2. Model Interaction
I tested the model by asking it a few questions. Here’s an example of the model’s response:
Sample model response 11
The DeepSeek Model R1 generating a response to a sample query.
Sample model response 12
Sample model response 21
Sample model response 22
3. Infrastructure Clean Up
I can destroy my infrastructure when I trigger my workflow in different ways. My workflow will be triggered by pushing to the main branch or manually through the GitHub UI using workflow dispatch with an input to choose the action (apply/destroy).
- By manually triggering the workflow from the GitHub UI and selecting the
destroy
action. - By pushing to the
main
branch with a commit message that contains the worddestroy.
- By running the command
gh workflow run "workflow name" --field action=destroy
locally but you must have the Github CLI installed for this to work.
Infrastructure cleanup using terraform
6. Challenges Faced & Lesson Learned
Learning from the challenges in my first deployment, modifying the setup was easier—I moved the EC2 instance to a private subnet, switched from SSH to AWS SSM for secure access, and integrated AWS WAF for better protection.

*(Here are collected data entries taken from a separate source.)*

@[simp] theorem State.setSp_cpu_a (s : State) (a : Word) : (s.setSp a).cpu.a = s.cpu.a := rfl
@[simp] theorem State.setSp_cpu_f (s : State) (a : Word) : (s.setSp a).cpu.f = s.cpu.f := rfl
@[simp] theorem State.setSp_cpu_b (s : State) (a : Word) : (s.setSp a).cpu.b = s.cpu.b := rfl
@[simp] theorem State.setSp_cpu_c (s : State) (a : Word) : (s.setSp a).cpu.c = s.cpu.c := rfl
@[simp] theorem State.setSp_cpu_d (s : State) (a : Word) : (s.setSp a).cpu.d = s.cpu.d := rfl
@[simp] theorem State.setSp_cpu_e (s : State) (a : Word) : (s.setSp a).cpu.e = s.cpu.e := rfl
@[simp] theorem State.setSp_cpu_h (s : State) (a : Word) : (s.setSp a).cpu.h = s.cpu.h := rfl
@[simp] theorem State.setSp_cpu_l (s : State) (a : Word) : (s.setSp a).cpu.l = s.cpu.l := rfl
@[simp] theorem State.setSp_cpu_pc (s : State) (a : Word) : (s.setSp a).cpu.pc = s.cpu.pc := rfl
@[simp] theorem State.setSp_cpu_ime (s : State) (a : Word) : (s.setSp a).cpu.ime = s.cpu.ime := rfl
@[simp] theorem State.setSp_cpu_imeDelay (s : State) (a : Word) : (s.setSp a).cpu.imeDelay = s.cpu.imeDelay := rfl
@[simp] theorem State.setSp_cpu_halted (s : State) (a : Word) : (s.setSp a).cpu.halted = s.cpu.halted := rfl
@[simp] theorem State.setSp_cpu_haltBug (s : State) (a : Word) : (s.setSp a).cpu.haltBug = s.cpu.haltBug := rfl
@[simp] theorem State.setSp_cpu_cyc (s : State) (a : Word) : (s.setSp a).cpu.cyc = s.cpu.cyc := rfl
@[simp] theorem State.setSp_cpu_fatal (s : State) (a : Word) : (s.setSp a).cpu.fatal = s.cpu.fatal := rfl
@[simp] theorem State.setSp_cpu_speedArmed (s : State) (a : Word) : (s.setSp a).cpu.speedArmed = s.cpu.speedArmed := rfl
@[simp] theorem State.setSp_cpu_doubleSpeed (s : State) (a : Word) : (s.setSp a).cpu.doubleSpeed = s.cpu.doubleSpeed := rfl
@[simp] theorem State.setSp_cpu_fetchAddr (s : State) (a : Word) : (s.setSp a).cpu.fetchAddr = s.cpu.fetchAddr := rfl

@[simp] theorem State.setPair_cpu_a (s : State) (p : Pair) (v : Word) : (s.setPair p v).cpu.a = s.cpu.a := by cases p <;> rfl
@[simp] theorem State.setPair_cpu_f (s : State) (p : Pair) (v : Word) : (s.setPair p v).cpu.f = s.cpu.f := by cases p <;> rfl
@[simp] theorem State.setPair_cpu_pc (s : State) (p : Pair) (v : Word) : (s.setPair p v).cpu.pc = s.cpu.pc := by cases p <;> rfl
@[simp] theorem State.setPair_cpu_ime (s : State) (p : Pair) (v : Word) : (s.setPair p v).cpu.ime = s.cpu.ime := by cases p <;> rfl
@[simp] theorem State.setPair_cpu_imeDelay (s : State) (p : Pair) (v : Word) : (s.setPair p v).cpu.imeDelay = s.cpu.imeDelay := by cases p <;> rfl
@[simp] theorem State.setPair_cpu_halted (s : State) (p : Pair) (v : Word) : (s.setPair p v).cpu.halted = s.cpu.halted := by cases p <;> rfl
@[simp] theorem State.setPair_cpu_haltBug (s : State) (p : Pair) (v : Word) : (s.setPair p v).cpu.haltBug = s.cpu.haltBug := by cases p <;> rfl
@[simp] theorem State.setPair_cpu_cyc (s : State) (p : Pair) (v : Word) : (s.setPair p v).cpu.cyc = s.cpu.cyc := by cases p <;> rfl
@[simp] theorem State.setPair_cpu_fatal (s : State) (p : Pair) (v : Word) : (s.setPair p v).cpu.fatal = s.cpu.fatal := by cases p <;> rfl
@[simp] theorem State.setPair_cpu_speedArmed (s : State) (p : Pair) (v : Word) : (s.setPair p v).cpu.speedArmed = s.cpu.speedArmed := by cases p <;> rfl
@[simp] theorem State.setPair_cpu_doubleSpeed (s : State) (p : Pair) (v : Word) : (s.setPair p v).cpu.doubleSpeed = s.cpu.doubleSpeed := by cases p <;> rfl
@[simp] theorem State.setPair_cpu_fetchAddr (s : State) (p : Pair) (v : Word) : (s.setPair p v).cpu.fetchAddr = s.cpu.fetchAddr := by cases p <;> rfl

@[simp] theorem State.setStackPair_cpu_sp (s : State) (p : StackPair) (v : Word) : (s.setStackPair p v).cpu.sp = s.cpu.sp := by cases p <;> rfl
@[simp] theorem State.setStackPair_cpu_pc (s : State) (p : StackPair) (v : Word) : (s.setStackPair p v).cpu.pc = s.cpu.pc := by cases p <;> rfl
@[simp] theorem State.setStackPair_cpu_ime (s : State) (p : StackPair) (v : Word) : (s.setStackPair p v).cpu.ime = s.cpu.ime := by cases p <;> rfl
@[simp] theorem State.setStackPair_cpu_imeDelay (s : State) (p : StackPair) (v : Word) : (s.setStackPair p v).cpu.imeDelay = s.cpu.imeDelay := by cases p <;> rfl
@[simp] theorem State.setStackPair_cpu_halted (s : State) (p : StackPair) (v : Word) : (s.setStackPair p v).cpu.halted = s.cpu.halted := by cases p <;> rfl
@[simp] theorem State.setStackPair_cpu_haltBug (s : State) (p : StackPair) (v : Word) : (s.setStackPair p v).cpu.haltBug = s.cpu.haltBug := by cases p <;> rfl
@[simp] theorem State.setStackPair_cpu_cyc (s : State) (p : StackPair) (v : Word) : (s.setStackPair p v).cpu.cyc = s.cpu.cyc := by cases p <;> rfl
@[simp] theorem State.setStackPair_cpu_fatal (s : State) (p : StackPair) (v : Word) : (s.setStackPair p v).cpu.fatal = s.cpu.fatal := by cases p <;> rfl
@[simp] theorem State.setStackPair_cpu_speedArmed (s : State) (p : StackPair) (v : Word) : (s.setStackPair p v).cpu.speedArmed = s.cpu.speedArmed := by cases p <;> rfl
@[simp] theorem State.setStackPair_cpu_doubleSpeed (s : State) (p : StackPair) (v : Word) : (s.setStackPair p v).cpu.doubleSpeed = s.cpu.doubleSpeed := by cases p <;> rfl
@[simp] theorem State.setStackPair_cpu_fetchAddr (s : State) (p : StackPair) (v : Word) : (s.setStackPair p v).cpu.fetchAddr = s.cpu.fetchAddr := by cases p <;> rfl

@[simp] theorem State.setFlags_cpu_f (s : State) (f : Flags) : (s.setFlags f).cpu.f = f := rfl
@[simp] theorem State.setPc_cpu_pc (s : State) (a : Word) : (s.setPc a).cpu.pc = a := rfl
@[simp] theorem State.setSp_cpu_sp (s : State) (a : Word) : (s.setSp a).cpu.sp = a := rfl
@[simp] theorem State.request_irq (s : State) (k : Nat) : (s.request k).irq = s.irq.request k := rfl

/-! Reading back. -/

@[simp] theorem State.reg_setReg_same (s : State) (r : Reg8) (v : Byte) : (s.setReg r v).reg r = v := by
  cases r <;> rfl

theorem State.reg_setReg_other (s : State) {r r' : Reg8} (h : r' ≠ r) (v : Byte) :
    (s.setReg r v).reg r' = s.reg r' := by
  cases r <;> cases r' <;> first | rfl | exact absurd rfl h

@[simp] theorem State.reg_setFlags (s : State) (f : Flags) (r : Reg8) : (s.setFlags f).reg r = s.reg r := by
  cases r <;> rfl

@[simp] theorem State.reg_setPc (s : State) (a : Word) (r : Reg8) : (s.setPc a).reg r = s.reg r := by
  cases r <;> rfl

@[simp] theorem State.reg_setSp (s : State) (a : Word) (r : Reg8) : (s.setSp a).reg r = s.reg r := by
  cases r <;> rfl

theorem joinBytes_toNat (a b : Byte) : (joinBytes a b).toNat = a.toNat * 256 + b.toNat := by
  have h : (joinBytes a b).toNat = a.toNat <<< 8 ||| b.toNat := BitVec.toNat_append a b
  rw [h, ← Nat.shiftLeft_add_eq_or_of_lt b.isLt, Nat.shiftLeft_eq]

theorem hiByte_toNat (w : Word) : (hiByte w).toNat = w.toNat / 256 := by
  have := w.isLt
  simp only [hiByte, BitVec.extractLsb'_toNat, Nat.shiftRight_eq_div_pow]
  omega

theorem loByte_toNat (w : Word) : (loByte w).toNat = w.toNat % 256 := by
  simp [loByte, BitVec.extractLsb'_toNat]

/-- Joining the halves of a word gives the word. -/
@[simp] theorem joinBytes_hi_lo (w : Word) : joinBytes (hiByte w) (loByte w) = w := by
  apply BitVec.eq_of_toNat_eq
  rw [joinBytes_toNat, hiByte_toNat, loByte_toNat]
  omega

@[simp] theorem hiByte_join (a b : Byte) : hiByte (joinBytes a b) = a := by
  apply BitVec.eq_of_toNat_eq
  rw [hiByte_toNat, joinBytes_toNat]
  have := b.isLt
  omega

@[simp] theorem loByte_join (a b : Byte) : loByte (joinBytes a b) = b := by
  apply BitVec.eq_of_toNat_eq
  rw [loByte_toNat, joinBytes_toNat]
  have := b.isLt
  omega

@[simp] theorem State.pair_setPair_same (s : State) (p : Pair) (v : Word) : (s.setPair p v).pair p = v := by
  cases p <;> simp [State.setPair, State.pair]

/-- `F` read whole and written back is the same four flags (R23). -/
@[simp] theorem Flags.ofByte_toByte (f : Flags) : Flags.ofByte f.toByte = f := by
  obtain ⟨z, n, h, c⟩ := f
  cases z <;> cases n <;> cases h <;> cases c <;> rfl

end Sys2Proof.Machine
end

However, I still researched best practices for implementing AWS-managed WAF rules to enhance security effectively.
7. Future Improvements
While the deployment process is now functional, there are opportunities I may consider to enhance scalability, security, and cost-efficiency.
In my first deployment, I considered improvements like moving EC2 to a private subnet, using SSM instead of SSH, and adding WAF, which I have now implemented. Additionally, I’m exploring CloudWatch for monitoring, auto-scaling for better resource management, and GPU instances for enhanced performance, though AWS approval for GPU is still pending. These refinements aim to make the deployment more secure, scalable, and cost-efficient.
8. Conclusion
This deployment has evolved significantly from the initial setup, incorporating better security, automation, and scalability based on lessons learned. Moving EC2 to a private subnet, using AWS SSM instead of SSH, and integrating AWS WAF has strengthened security, while CloudWatch and auto-scaling are now key considerations for future improvements. As I continue refining the architecture, I’m also exploring GPU-powered instances for better performance once AWS approval is granted. These enhancements ensure a more resilient, efficient, and secure deployment of the DeepSeek Model R1 on AWS.